Authors Thanaraaj V , Turkman A 

Received 2 September 2021

Accepted for publication 8 September 2021

Published 13 September 2021 Volume 2021:12 Pages 1011—1012

DOI https://doi.org/10.2147/AMEP.S337366

Checked for plagiarism Yes

Editor who approved publication: Prof. Dr. Balakrishnan Nair



Vyshnavi Thanaraaj, Ahmed Turkman

Imperial College London, Faculty of Medicine, London, UK

Correspondence: Vyshnavi Thanaraaj
Imperial College London, Faculty of Medicine, London, UK
Email [email protected]

View the original paper by Mr Belay and colleagues

Dear editor

We read with great interest the article by Belay et al1 evaluating the association between Emotional Intelligence (EI) and clinical practice performance of undergraduate nursing students during obstetrics and gynaecology nursing practice. As final year medical students, we have engaged with teaching methods that enhance our EI and, therefore, acknowledge the significance of improving EI to maximise our clinical practice performance.

Belay et al1 assessed emotional intelligence using the Schutte Self report Emotional intelligence Test (SSEIT). This is a self-report method that the students used to evaluate their level of agreement with descriptive statements about their emotional abilities. However, Cherry et al2 determined that it is possible to see his or her compassion in action only by observing a person’s communication. In addition, by self-reporting, the individual may lack appreciation of their emotional responses. Therefore, one way to improve this study is to engage with performance-based methods.3 This method allows us to examine how well the participants perform tasks and solve problems related to emotions, thus reducing prejudice and limiting the student from faking EI.

The aim of the study is to “develop higher EI in the accomplishment of the nursing program so as to increase the students’ clinical performance”. As previous studies have shown, emotional intelligence is made up of five clusters: self-awareness, self-regulation, motivation, empathy, and social skills.4 Self-awareness is believed to be the first trait to develop as an individual’s EI grows,4 and this has also been shown to be the main lacking factor in many healthcare staff.5 Wilson5 illustrated that the nurses who were self-aware, for example, devising boundaries from their home and work life, assisted in managing the emotional stress they encountered at work. On the contrary, those unable to recognise the stressors, suffered from lack of sleep and intruding thoughts within their home life. Therefore, some workers were not informed of the concept of EI or how this could be employed in their work environment. The authors need to estimate the levels of self-awareness amongst the candidates from the results of the SSEIT, and if lacking, this is where their EI improvement would begin. We believe this would address the aims of the study more effectively.

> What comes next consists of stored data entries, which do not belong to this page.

-- ==== Sys2Proof/Machine/Arena.lean ====
section
/-! DEFINITION. The entity-array commands (44_arena.md). -/

namespace Sys2Proof.Machine

/-- AINIT: set the capacity, cut to the 256 physical slots, and empty the arena; the slots keep what they hold (R171). -/
def execAinit (a : RegNo) (cap : BitVec 16) (s : State) : Host.Outcome State Fault Refusal :=
  .next (checked (.ainit a cap) s (respond 0 (writeCount a 0 (writeCap a (min cap.toNat 256) s))))

/-- APUSH: append an entity, or drop it when the arena is full (R172). -/
def execApush (a ds : RegNo) (s : State) : Host.Outcome State Fault Refusal :=
  .next (checked (.apush a ds) s
    (if readCount s a < readCap s a then
       respond 1 (writeCount a (readCount s a + 1) (writeEnt a (readCount s a) (readDot s ds) s))
     else respond 0 s))

/-- Exchange slots `i` and `last` of an arena; both are read before either is written (R173, 20_memory.md R60). -/
def swapEnts (a : RegNo) (i last : Nat) (s : State) : State :=
  writeEnt a last (readEnt s a i) (writeEnt a i (readEnt s a last) s)

/-- AREM: remove a live entity by swapping it with the last (R173). -/
def execArem (a : RegNo) (i : Byte) (s : State) : Host.Outcome State Fault Refusal :=
  .next (checked (.arem a i) s
    (if i.toNat < readCount s a then
       respond 1 (writeCount a (readCount s a - 1) (swapEnts a i.toNat (readCount s a - 1) s))
     else respond 0 s))

/-- AGET: read a live entity into a Dot register; a slot that is not live cannot be read (R174). -/
def execAget (a d : RegNo) (i : Byte) (s : State) : Host.Outcome State Fault Refusal :=
  .next (checked (.aget a d i) s
    (if i.toNat < readCount s a then respond 1 (writeDot d (readEnt s a i.toNat) s) else respond 0 s))

/-- ASET: overwrite a live entity (R175). -/
def execAset (a ds : RegNo) (i : Byte) (s : State) : Host.Outcome State Fault Refusal :=
  .next (checked (.aset a ds i) s
    (if i.toNat < readCount s a then respond 1 (writeEnt a i.toNat (readDot s ds) s) else respond 0 s))

/-- ACNT: the live count, 0 to 256 (R176). -/
def execAcnt (a : RegNo) (s : State) : Host.Outcome State Fault Refusal :=
  .next (checked (.acnt a) s (respond (natValue (readCount s a)) s))

end Sys2Proof.Machine
end

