-- ==== Sys2Proof/Laws/Ops.lean ====
section
/-! SUPPORT. What the register, cell, arena and LED operations read back as; the three ways a command can go (60_exceptions.md
R206); frames from equal fields. -/

namespace Sys2Proof.Machine

/-! ### Registers -/

theorem readDot_writeDot (r r' : RegNo) (v : Dot) (s : State) :
    readDot (writeDot r v s) r' = if r' = r then v else readDot s r' := by
  simp only [readDot, writeDot, Vector.getElem_set, BitVec.toNat_inj, eq_comm]

theorem readFig_writeFig (r r' : RegNo) (v : Figure) (s : State) :
    readFig (writeFig r v s) r' = if r' = r then v else readFig s r' := by
  simp only [readFig, writeFig, Vector.getElem_set, BitVec.toNat_inj, eq_comm]

theorem readCap_writeCap (a a' : RegNo) (n : Nat) (s : State) :
    readCap (writeCap a n s) a' = if a' = a then n else readCap s a' := by
  simp only [readCap, writeCap, Vector.getElem_set, BitVec.toNat_inj, eq_comm (a := a)]

theorem readCount_writeCount (a a' : RegNo) (n : Nat) (s : State) :
    readCount (writeCount a n s) a' = if a' = a then n else readCount s a' := by
  simp only [readCount, writeCount, Vector.getElem_set, BitVec.toNat_inj, eq_comm (a := a)]

theorem readDot_resetWith (u : Unspecified) (r : RegNo) : readDot (State.resetWith u) r = ⟨0, 0⟩ := by
  simp [readDot, State.resetWith]

theorem readFig_resetWith (u : Unspecified) (r : RegNo) : readFig (State.resetWith u) r = ⟨0, 0⟩ := by
  simp [readFig, State.resetWith]

theorem readCap_resetWith (u : Unspecified) (a : RegNo) : readCap (State.resetWith u) a = 0 := by
  simp [readCap, State.resetWith]

theorem readCount_resetWith (u : Unspecified) (a : RegNo) : readCount (State.resetWith u) a = 0 := by
  simp [readCount, State.resetWith]

/-! ### Arena slots -/

theorem entAddr_inj {a a' : RegNo} {k k' : Nat} : entAddr a k = entAddr a' k' ↔ a = a' ∧ k = k' := by
  have h := a.isLt; have h' := a'.isLt
  simp only [entAddr, ← BitVec.toNat_inj]
  omega

theorem entAddr_lt {a : RegNo} {k : Nat} (h : k < 256) : entAddr a k < 4096 := by
  have := a.isLt
  simp only [entAddr]; omega

/-- What a slot reads after a slot is written. -/
theorem readEnt_writeEnt (a a' : RegNo) (k k' : Nat) (v : Dot) (s : State) (hs : Memory.rising s.ents) :
    readEnt (writeEnt a k v s) a' k' = if a' = a ∧ k' = k then v else readEnt s a' k' := by
  simp only [readEnt, writeEnt, Memory.read_write _ _ _ _ hs, entAddr_inj]

/-- Every other slot is kept by a write, whatever form the memory has. -/
theorem readEnt_writeEnt_ne {a a' : RegNo} {k k' : Nat} (v : Dot) (s : State) (h : ¬(a' = a ∧ k' = k)) :
    readEnt (writeEnt a k v s) a' k' = readEnt s a' k' :=
  Memory.read_write_ne _ _ _ _ fun he => h (entAddr_inj.1 he)

theorem ents_rising_writeEnt (a : RegNo) (k : Nat) (v : Dot) (s : State) (hs : Memory.rising s.ents) :
    Memory.rising (writeEnt a k v s).ents := Memory.rising_write _ _ hs

/-- What a slot reads after an exchange of two slots. -/
theorem readEnt_swapEnts (a a' : RegNo) (k l k' : Nat) (s : State) (hs : Memory.rising s.ents) :
    readEnt (swapEnts a k l s) a' k' =
      if a' = a ∧ k' = l then readEnt s a k else if a' = a ∧ k' = k then readEnt s a l else readEnt s a' k' := by
  simp only [swapEnts, readEnt_writeEnt _ _ _ _ _ _ (ents_rising_writeEnt _ _ _ _ hs), readEnt_writeEnt _ _ _ _ _ _ hs]

/-! ### Cells -/

theorem onGrid_iff {x y : Int} : onGrid x y = true ↔ 0 ≤ x ∧ x < 8 ∧ 0 ≤ y ∧ y < 32 := by
  simp [onGrid, and_assoc]

theorem cellAddr_inj {b b' : RegNo} {x y x' y' : Int} (h : onGrid x y = true) (h' : onGrid x' y' = true) :
    cellAddr b x.toNat y.toNat = cellAddr b' x'.toNat y'.toNat ↔ b = b' ∧ x = x' ∧ y = y' := by
  rw [onGrid_iff] at h h'
  simp only [cellAddr, ← BitVec.toNat_inj]
  omega

theorem cellAddr_lt {b : RegNo} {x y : Int} (hb : bankOk b = true) (h : onGrid x y = true) :
    cellAddr b x.toNat y.toNat < 1024 := by
  rw [onGrid_iff] at h
  simp only [bankOk, decide_eq_true_eq] at hb
  simp only [cellAddr]; omega

/-- What a cell reads after a cell is written: on the grid the value, elsewhere what it read before. -/
theorem cellRead_cellWrite (b b' : RegNo) (x y x' y' : Int) (v : Byte) (s : State) (hs : Memory.rising s.cells) :
    cellRead (cellWrite b x y v s) b' x' y' =
      if onGrid x y = true ∧ b' = b ∧ x' = x ∧ y' = y then v else cellRead s b' x' y' := by
  by_cases h : onGrid x y = true
  · by_cases h' : onGrid x' y' = true
    · simp only [cellRead, cellWrite, h, h', if_true, true_and, Memory.read_write _ _ _ _ hs, cellAddr_inj h' h]
    · have : ¬(b' = b ∧ x' = x ∧ y' = y) := fun hh => h' (hh.2.1 ▸ hh.2.2 ▸ h)
      simp [cellRead, h', this]
  · simp [cellWrite, h]

theorem cells_rising_cellWrite (b : RegNo) (x y : Int) (v : Byte) (s : State) (hs : Memory.rising s.cells) :
    Memory.rising (cellWrite b x y v s).cells := by
  unfold cellWrite; split
  · exact Memory.rising_write _ _ hs
  · exact hs

theorem cells_wf_cellWrite {b : RegNo} (x y : Int) (v : Byte) {s : State} (hb : bankOk b = true)
    (hs : Memory.wf 0 1024 s.cells = true) : Memory.wf 0 1024 (cellWrite b x y v s).cells = true := by
  unfold cellWrite; split
  · exact Memory.wf_write _ (cellAddr_lt hb ‹_›) hs
  · exact hs

/-- What a cell reads after a range of rows of a bank is written. -/
theorem cellRead_cellFillRows {b : RegNo} (b' : RegNo) (y0 y1 : Nat) (f : Nat → Nat → Byte) (x y : Int) {s : State}
    (hb : bankOk b = true) (h1 : y1 ≤ 32) (hs : Memory.wf 0 1024 s.cells = true) :
    cellRead (cellFillRows b y0 y1 f s) b' x y =
      if onGrid x y = true ∧ b' = b ∧ (y0 : Int) ≤ y ∧ y < y1 then f x.toNat y.toNat else cellRead s b' x y := by
  simp only [bankOk, decide_eq_true_eq] at hb
  by_cases h : onGrid x y = true
  · have hg := onGrid_iff.1 h
    simp only [cellRead, h, if_true, true_and, cellFillRows_cells]
    rw [Memory.read_fill _ _ _ (by simp only [cellAddr]; omega) hs]
    have hc : (cellAddr b 0 y0 ≤ cellAddr b' x.toNat y.toNat ∧ cellAddr b' x.toNat y.toNat < cellAddr b 0 y1) ↔
        (b' = b ∧ (y0 : Int) ≤ y ∧ y < y1) := by
      simp only [cellAddr, ← BitVec.toNat_inj]; omega
    have hx : cellAddr b' x.toNat y.toNat % 8 = x.toNat := by simp only [cellAddr]; omega
    have hy : cellAddr b' x.toNat y.toNat / 8 % 32 = y.toNat := by simp only [cellAddr]; omega
    rw [hx, hy]
    simp only [hc]
  · simp [cellRead, h]

theorem cells_wf_cellFillRows {b : RegNo} (y0 y1 : Nat) (f : Nat → Nat → Byte) {s : State}
    (hb : bankOk b = true) (h1 : y1 ≤ 32) (hs : Memory.wf 0 1024 s.cells = true) :
    Memory.wf 0 1024 (cellFillRows b y0 y1 f s).cells = true := by
  simp only [bankOk, decide_eq_true_eq] at hb
  exact Memory.wf_fill _ (by simp only [cellAddr]; omega) hs

/-- Writing a cell changes the cells alone. -/
theorem cellWrite_fields (b : RegNo) (x y : Int) (v : Byte) (s : State) : ∃ m, cellWrite b x y v s = { s with cells := m } := by
  unfold cellWrite; split
  · exact ⟨_, rfl⟩
  · exact ⟨s.cells, rfl⟩

/-- The memories of the reset state have the canonical form. -/
theorem reset_memories_wf :
    Memory.wf 0 1024 State.reset.cells = true ∧ Memory.wf ⟨0, 0⟩ 4096 State.reset.ents = true := by decide

/-! ### Drawing a Figure -/

/-- The set pixel at list position `p` of a Figure placed at `(x, y)` lands on the grid position `(x', y')`. -/
abbrev landsOn (x y : Int) (p : Nat × Nat) (x' y' : Int) : Prop := x + p.1 = x' ∧ y + p.2 = y'

theorem cells_rising_foldl (b : RegNo) (x y : Int) (c : Byte) (ps : List (Nat × Nat)) (s : State)
    (hs : Memory.rising s.cells) :
    Memory.rising (ps.foldl (fun t p => cellWrite b (x + p.1) (y + p.2) c t) s).cells := by
  induction ps generalizing s with
  | nil => exact hs
  | cons p ps ih => exact ih _ (cells_rising_cellWrite _ _ _ _ _ hs)

/-- What a cell reads after a Figure is composited: the colour under a set pixel on the grid, elsewhere what it read before. -/
theorem cellRead_drawFigure (b b' : RegNo) (x y x' y' : Int) (f : Figure) (c : Byte) (s : State)
    (hs : Memory.rising s.cells) :
    cellRead (drawFigure b x y f c s) b' x' y' =
      if onGrid x' y' = true ∧ b' = b ∧ ∃ p ∈ f.pixels, landsOn x y p x' y' then c else cellRead s b' x' y' := by
  unfold drawFigure
  generalize f.pixels = ps
  induction ps generalizing s with
  | nil => simp
  | cons p ps ih =>
    rw [List.foldl_cons, ih _ (cells_rising_cellWrite _ _ _ _ _ hs), cellRead_cellWrite _ _ _ _ _ _ _ _ hs]
    by_cases h : onGrid x' y' = true ∧ b' = b
    · obtain ⟨hg, rfl⟩ := h
      by_cases hp : landsOn x y p x' y'
      · obtain ⟨rfl, rfl⟩ := hp
        simp [hg, landsOn]
      · have : ¬(x' = x + p.1 ∧ y' = y + p.2) := fun hh => hp ⟨hh.1.symm, hh.2.symm⟩
        simp only [List.mem_cons, exists_eq_or_imp, hp, false_or, this, and_false, true_and, hg, if_false]
    · have h' : ¬(onGrid (x + p.1) (y + p.2) = true ∧ b' = b ∧ x' = x + p.1 ∧ y' = y + p.2) := by
        rintro ⟨hg, hb, rfl, rfl⟩; exact h ⟨hg, hb⟩
      rw [if_neg h', if_neg (fun hh => h ⟨hh.1, hh.2.1⟩), if_neg (fun hh => h ⟨hh.1, hh.2.1⟩)]

theorem cells_wf_drawFigure {b : RegNo} (x y : Int) (f : Figure) (c : Byte) {s : State} (hb : bankOk b = true)
    (hs : Memory.wf 0 1024 s.cells = true) : Memory.wf 0 1024 (drawFigure b x y f c s).cells = true := by
  unfold drawFigure
  generalize f.pixels = ps
  induction ps generalizing s with
  | nil => exact hs
  | cons p ps ih => exact ih (cells_wf_cellWrite _ _ _ hb hs)

/-- Drawing changes the cells alone. -/
theorem drawFigure_fields (b : RegNo) (x y : Int) (f : Figure) (c : Byte) (s : State) :
    ∃ m, drawFigure b x y f c s = { s with cells := m } := by
  unfold drawFigure
  generalize f.pixels = ps
  induction ps generalizing s with
  | nil => exact ⟨s.cells, rfl⟩
  | cons p ps ih =>
    obtain ⟨m, hm⟩ := ih (cellWrite b (x + p.1) (y + p.2) c s)
    refine ⟨m, ?_⟩
    rw [List.foldl_cons, hm]
    unfold cellWrite
    split <;> rfl

/-! ### The LED buffer -/

theorem tabulate_getElem {α : Type} {n : Nat} (f : Nat → α) (i : Nat) (h : i < n) : (tabulate n f)[i] = f i := by
  simp [tabulate]

theorem ledIdx_lt {x y : Nat} (hx : x < 8) (hy : y < 32) : ledIdx x y < 256 := by
  unfold ledIdx; split <;> omega

theorem ledPos_ledIdx {x y : Nat} (hx : x < 8) : ledPos (ledIdx x y) = (x, y) := by
  unfold ledPos ledIdx
  by_cases h : y % 2 = 0
  · have h1 : (y * 8 + (7 - x)) / 8 = y := by omega
    have h2 : (y * 8 + (7 - x)) % 8 = 7 - x := by omega
    simp only [h, if_true, h1, h2]
    rw [show 7 - (7 - x) = x by omega]
  · have h1 : (y * 8 + x) / 8 = y := by omega
    have h2 : (y * 8 + x) % 8 = x := by omega
    simp only [h, if_false, h1, h2]

theorem ledIdx_ledPos {i : Nat} : ledIdx (ledPos i).1 (ledPos i).2 = i := by
  unfold ledPos ledIdx
  by_cases h : i / 8 % 2 = 0 <;> simp only [h, if_true, if_false] <;> omega

/-! ### The ways a command can go -/

theorem halted_iff {s : State} : s.halted = true ↔ s.fault ≠ 0 := by simp [State.halted]

theorem checked_running {i : Instr} {s : State} (e : State) (h : s.fault = 0) (hi : i.wellFormed = true) :
    checked i s e = e := by simp [checked, State.halted, h, hi]

theorem checked_halted (i : Instr) {s : State} (e : State) (h : s.fault ≠ 0) : checked i s e = refuse s := by
  rw [checked, if_pos (halted_iff.2 h)]

theorem checked_illFormed {i : Instr} {s : State} (e : State) (h : s.fault = 0) (hi : i.wellFormed = false) :
    checked i s e = takeFault .reservedField i.header s := by simp [checked, State.halted, h, hi]

/-- Everything the checks can come to. -/
theorem checked_cases (i : Instr) (s e : State) :
    (s.fault ≠ 0 ∧ checked i s e = refuse s) ∨
    (s.fault = 0 ∧ i.wellFormed = false ∧ checked i s e = takeFault .reservedField i.header s) ∨
    (s.fault = 0 ∧ i.wellFormed = true ∧ checked i s e = e) := by
  by_cases h : s.fault = 0
  · by_cases hi : i.wellFormed = true
    · exact .inr (.inr ⟨h, hi, checked_running e h hi⟩)
    · rw [Bool.not_eq_true] at hi
      exact .inr (.inl ⟨h, hi, checked_illFormed e h hi⟩)
  · exact .inl ⟨h, checked_halted i e h⟩

theorem faultOrRefuse_cases (c : FaultCause) (w : Word) (s : State) :
    (s.fault ≠ 0 ∧ faultOrRefuse c w s = refuse s) ∨ (s.fault = 0 ∧ faultOrRefuse c w s = takeFault c w s) := by
  by_cases h : s.fault = 0
  · exact .inr ⟨h, by simp [faultOrRefuse, State.halted, h]⟩
  · exact .inl ⟨h, by rw [faultOrRefuse, if_pos (halted_iff.2 h)]⟩

theorem code_ne_zero (c : FaultCause) : c.code ≠ 0 := by cases c <;> decide

theorem code_le (c : FaultCause) : c.code.toNat ≤ 3 := by cases c <;> decide

/-! ### Frames -/

/-- The fields that make up a part. -/
def SameFields (p : Part) (s t : State) : Prop :=
  match p with
  | .dots => t.dots = s.dots
  | .figs => t.figs = s.figs
  | .cells => t.cells = s.cells
  | .leds => t.leds = s.leds
  | .prng => t.prng = s.prng
  | .caps => t.caps = s.caps
  | .counts => t.counts = s.counts
  | .ents => t.ents = s.ents
  | .faultRegs => t.fault = s.fault ∧ t.fcmd = s.fcmd
  | .assembler => t.asm = s.asm
  | .walk => t.walk = s.walk
  | .cmdPort => t.cmdPort = s.cmdPort
  | .responses => t.responses = s.responses
  | .paintPort => t.paintAnswers = s.paintAnswers ∧ t.paintRequests = s.paintRequests

theorem samePart_of_sameFields {p : Part} {s t : State} (h : SameFields p s t) : SamePart p s t := by
  cases p <;> simp only [SameFields] at h <;>
    simp only [SamePart, readDot, readFig, cellRead, readCap, readCount, readEnt, h, implies_true, and_self]

/-- A frame from equal fields. -/
theorem keepsAllBut_of_sameFields {changed : List Part} {s t : State} (h : ∀ p, p ∉ changed → SameFields p s t) :
    KeepsAllBut changed s t := fun p hp => samePart_of_sameFields (h p hp)

theorem keepsAllBut_trans {changed : List Part} {s t u : State} (h1 : KeepsAllBut changed s t)
    (h2 : KeepsAllBut changed t u) : KeepsAllBut changed s u := by
  intro p hp
  have a := h1 p hp
  have b := h2 p hp
  cases p <;> simp only [SamePart] at a b ⊢ <;> simp [a, b]

/-- Everything that taking a fault does: the two fault registers and one response (R203). It transfers control nowhere: the words
at hand and the walk are among what stays (R211). -/
theorem takeFault_effect (c : FaultCause) (w : Word) (s : State) :
    (takeFault c w s).fault = c.code ∧ (takeFault c w s).fcmd = w ∧ Responded c.code 0 s (takeFault c w s) ∧
      KeepsAllBut [.faultRegs, .responses] s (takeFault c w s) :=
  ⟨rfl, rfl, rfl, keepsAllBut_of_sameFields fun p hp => by cases p <;> first | rfl | exact ⟨rfl, rfl⟩ | simp at hp⟩

/-- Everything that a refusal does: one response (R205). -/
theorem refuse_effect (s : State) : Responded 0x7F 0 s (refuse s) ∧ KeepsAllBut [.responses] s (refuse s) :=
  ⟨rfl, keepsAllBut_of_sameFields fun p hp => by cases p <;> first | rfl | exact ⟨rfl, rfl⟩ | simp at hp⟩

theorem onlyResponds_respond (v : Value) (s : State) : OnlyResponds v s (respond v s) :=
  ⟨rfl, keepsAllBut_of_sameFields fun p hp => by cases p <;> first | rfl | exact ⟨rfl, rfl⟩ | simp at hp⟩

end Sys2Proof.Machine
end

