-- ==== Sys2Proof/Tests/Slice0.lean ====
section
/-! SUPPORT. The model's own tests. Expected values come from spec/95_test_vectors.md (V1 to V6, P3) and from the examples of
the family files; words are written out from the encodings of 30_encoding.md. -/

namespace Sys2Proof.Tests

open Sys2Proof Sys2Proof.Machine

/-! ### Well-formedness refuses each ill-formed term (R74, R83) -/

theorem test_wf_refuses_stat_selector_3 : (Instr.stat 3).wellFormed = false := by decide
theorem test_wf_refuses_fpaint_bank_4 : (Instr.fpaint 4 0 0 0).wellFormed = false := by decide
theorem test_wf_refuses_fbset_bank_4 : (Instr.fbset 4 0 0).wellFormed = false := by decide
theorem test_wf_refuses_fbget_bank_15 : (Instr.fbget 15 0).wellFormed = false := by decide
theorem test_wf_refuses_fbcol_bank_4 : (Instr.fbcol 4 0 0).wellFormed = false := by decide
theorem test_wf_refuses_fbdraw_bank_8 : (Instr.fbdraw 8 0 0 0).wellFormed = false := by decide
theorem test_wf_refuses_fbrowf_bank_4 : (Instr.fbrowf 4 0).wellFormed = false := by decide
theorem test_wf_refuses_fbrowe_bank_4 : (Instr.fbrowe 4 0).wellFormed = false := by decide
theorem test_wf_refuses_fbclr_bank_4 : (Instr.fbclr 4).wellFormed = false := by decide
theorem test_wf_refuses_fbclrr_bank_4 : (Instr.fbclrr 4 0 32).wellFormed = false := by decide
theorem test_wf_refuses_fbrend_bank_4 : (Instr.fbrend 4).wellFormed = false := by decide
theorem test_wf_refuses_fbrows_bank_4 : (Instr.fbrows 4 0 0 0 0 0 0 0 0 0).wellFormed = false := by decide
theorem test_wf_accepts_bank_3_and_selector_2 :
    (Instr.fbclr 3).wellFormed = true ∧ (Instr.stat 2).wellFormed = true := by decide

/-! ### Every constructor's decoding, from a word written out by hand -/

theorem test_decode_nop : decode [0x00000000] = .ok .nop := by decide
theorem test_decode_stat : decode [0x01000002] = .ok (.stat 2) := by decide
theorem test_decode_fwid : decode [0x10100000] = .ok (.fwid 1) := by decide
theorem test_decode_fhgt : decode [0x11100000] = .ok (.fhgt 1) := by decide
theorem test_decode_fgetb : decode [0x12100201] = .ok (.fgetb 1 1 2) := by decide
theorem test_decode_frot : decode [0x13210000] = .ok (.frot 2 1) := by decide
theorem test_decode_frd : decode [0x14200000] = .ok (.frd 2) := by decide
theorem test_decode_fpaint : decode [0x153010C8] = .ok (.fpaint 3 0 1 200) := by decide
theorem test_decode_fbset : decode [0x20010003] = .ok (.fbset 0 1 3) := by decide
theorem test_decode_fbget : decode [0x21020000] = .ok (.fbget 0 2) := by decide
theorem test_decode_fbcol : decode [0x22031000] = .ok (.fbcol 0 3 1) := by decide
theorem test_decode_fbdraw : decode [0x23051005] = .ok (.fbdraw 0 5 1 5) := by decide
theorem test_decode_fbrowf : decode [0x24000028] = .ok (.fbrowf 0 40) := by decide
theorem test_decode_fbrowe : decode [0x25000007] = .ok (.fbrowe 0 7) := by decide
theorem test_decode_fbclr : decode [0x26100000] = .ok (.fbclr 1) := by decide
theorem test_decode_fbclrr : decode [0x27000CC8] = .ok (.fbclrr 0 12 200) := by decide
theorem test_decode_fbrend : decode [0x28000000] = .ok (.fbrend 0) := by decide
theorem test_decode_fbrows :
    decode [0x29200003, 0x80000001, 0, 0, 0, 0, 0, 0, 0xC0000000] =
      .ok (.fbrows 2 3 0x80000001 0 0 0 0 0 0 0xC0000000) := by decide
theorem test_decode_pseed : decode [0x30000000, 0x00003039] = .ok (.pseed 12345) := by decide
theorem test_decode_pnext : decode [0x31000007] = .ok (.pnext 7) := by decide
theorem test_decode_dld : decode [0x40807F80] = .ok (.dld 8 (-128) 127) := by decide
theorem test_decode_drd : decode [0x41800000] = .ok (.drd 8) := by decide
theorem test_decode_dmovw : decode [0x42756000] = .ok (.dmovw 7 5 6) := by decide
theorem test_decode_dtodir : decode [0x43BA0000] = .ok (.dtodir 11 10) := by decide
theorem test_decode_dopp : decode [0x44CD0000] = .ok (.dopp 12 13) := by decide
theorem test_decode_dzero : decode [0x45C00000] = .ok (.dzero 12) := by decide
theorem test_decode_ainit : decode [0x5010012C] = .ok (.ainit 1 300) := by decide
theorem test_decode_apush : decode [0x51020000] = .ok (.apush 0 2) := by decide
theorem test_decode_arem : decode [0x52000001] = .ok (.arem 0 1) := by decide
theorem test_decode_aget : decode [0x530F0001] = .ok (.aget 0 15 1) := by decide
theorem test_decode_aset : decode [0x54010001] = .ok (.aset 0 1 1) := by decide
theorem test_decode_acnt : decode [0x55000000] = .ok (.acnt 0) := by decide
theorem test_decode_fld : decode [0xF123002B] = .ok (.fld 1 0x23 0x002B) := by decide

theorem test_decode_refuses_illegal_opcodes :
    [(0x02000000 : Word), 0x0F000000, 0x16000000, 0x1FFFFFFF, 0x2A000000, 0x2F000000, 0x32000000, 0x3F000000, 0x46000000,
      0x4F000000, 0x56000000, 0xEF000000].all (fun w => decide (decode [w] = .error .illegalOpcode)) = true := by decide

theorem test_decode_refuses_reserved_fields :
    [(0x00000001 : Word), 0x01000003, 0x01000100, 0x10100001, 0x12110000, 0x15001102, 0x15401002, 0x20000103, 0x26400000,
      0x27010A0C, 0x42201001, 0x5011012C].all (fun w => decide (decode [w] = .error .reservedField)) = true := by decide

theorem test_decode_refuses_wrong_lengths :
    decode [] = .error .wrongLength ∧ decode [0x30000000] = .error .wrongLength ∧
      decode [0x00000000, 0x00000000] = .error .wrongLength := by decide

theorem test_table_numbering :
    decodeTableWord 64 0x0000303930000000 = some (.pseed 12345) ∧ decodeTableWord 32 0x30000000 = some (.pseed 0) ∧
      decodeTableWord 32 0x29200003 = some (.fbrows 2 3 0 0 0 0 0 0 0 0) := by decide

/-! ### One step of each command on a small state -/

/-- A running unit: some Dots of the vectors, the L shape in F1, one occupied cell (3, 6) of bank 0, and arena 0 holding
`[(7, 31), (0, 31)]` at capacity 2. -/
def world : State :=
  writeDot 0 ⟨3, 6⟩ <| writeDot 1 ⟨8, 6⟩ <| writeDot 2 ⟨-1, 0⟩ <| writeDot 3 ⟨2, 4⟩ <| writeDot 4 ⟨7, 31⟩ <|
  writeDot 5 ⟨7, 10⟩ <| writeDot 6 ⟨-1, -1⟩ <| writeDot 8 ⟨-128, 127⟩ <| writeDot 10 ⟨1, -1⟩ <| writeDot 12 ⟨1, 0⟩ <|
  writeDot 13 ⟨-1, 0⟩ <| writeFig 1 ⟨0x002B, 0x23⟩ <|
    { State.reset with
      cells := [(51, 3)], ents := [(0, ⟨7, 31⟩), (16, ⟨0, 31⟩)],
      caps := State.reset.caps.set 0 2, counts := State.reset.counts.set 0 2 }

/-- The state after one step with these words on the command port. -/
def after (ws : List Word) (s : State) : State :=
  match step { s with cmdPort := ws } with
  | .next t => t
  | _ => s

/-- The responses after one step. -/
def answer (ws : List Word) (s : State) : List Word := (after ws s).responses

/-- The halted unit after the faulting command 0xF1450000 (45_system.md R191). -/
def halted : State := { world with fault := 3, fcmd := 0xF1450000 }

In conclusion, this study highlights the significance of developing EI to enhance clinical practice performance, further building nursing education in academic and clinical settings. In particular, the importance of healthcare workers to handle their own emotions while understanding and acknowledging others’. However, as previously discussed, studies have shown that the best way to assess EI is through performance-based methods and estimating the levels of self-awareness amongst the students. Therefore, we believe more emphasis should be placed on observational methods used to assess EI and identify the areas of improvement for the students.

Disclosure

The authors report no conflicts of interest for this communication.

References

1. Belay AS, Kassie A. Emotional intelligence and clinical performance of undergraduate nursing students during obstetrics and gynecology nursing practice; Mizan-Tepi University, South West Ethiopia. Adv Med Educ Pract. 2021;12:913–922. doi:10.2147/AMEP.S325212

2. Cherry MG, Fletcher I, O’Sullivan H, Dornan T. Emotional intelligence in medical education: a critical review. Med Educ. 2014;48(5):468–478. doi:10.1111/MEDU.12406

3. Hogeveen J, Salvi C, Grafman J. ‘Emotional intelligence’: lessons from lesions. Trends Neurosci. 2016;39(10):694. doi:10.1016/J.TINS.2016.08.007

4. Drigas AS, Papoutsi C. A new layered Model on emotional intelligence. Behav Sci (Basel). 2018;8(5):45. doi:10.3390/BS8050045

5. Wilson J, Wilson JL. The awareness of emotional intelligence by nurses and support workers in an acute hospital setting. Available from: http://shura.shu.ac.uk/9299/. Accessed September 1, 2021.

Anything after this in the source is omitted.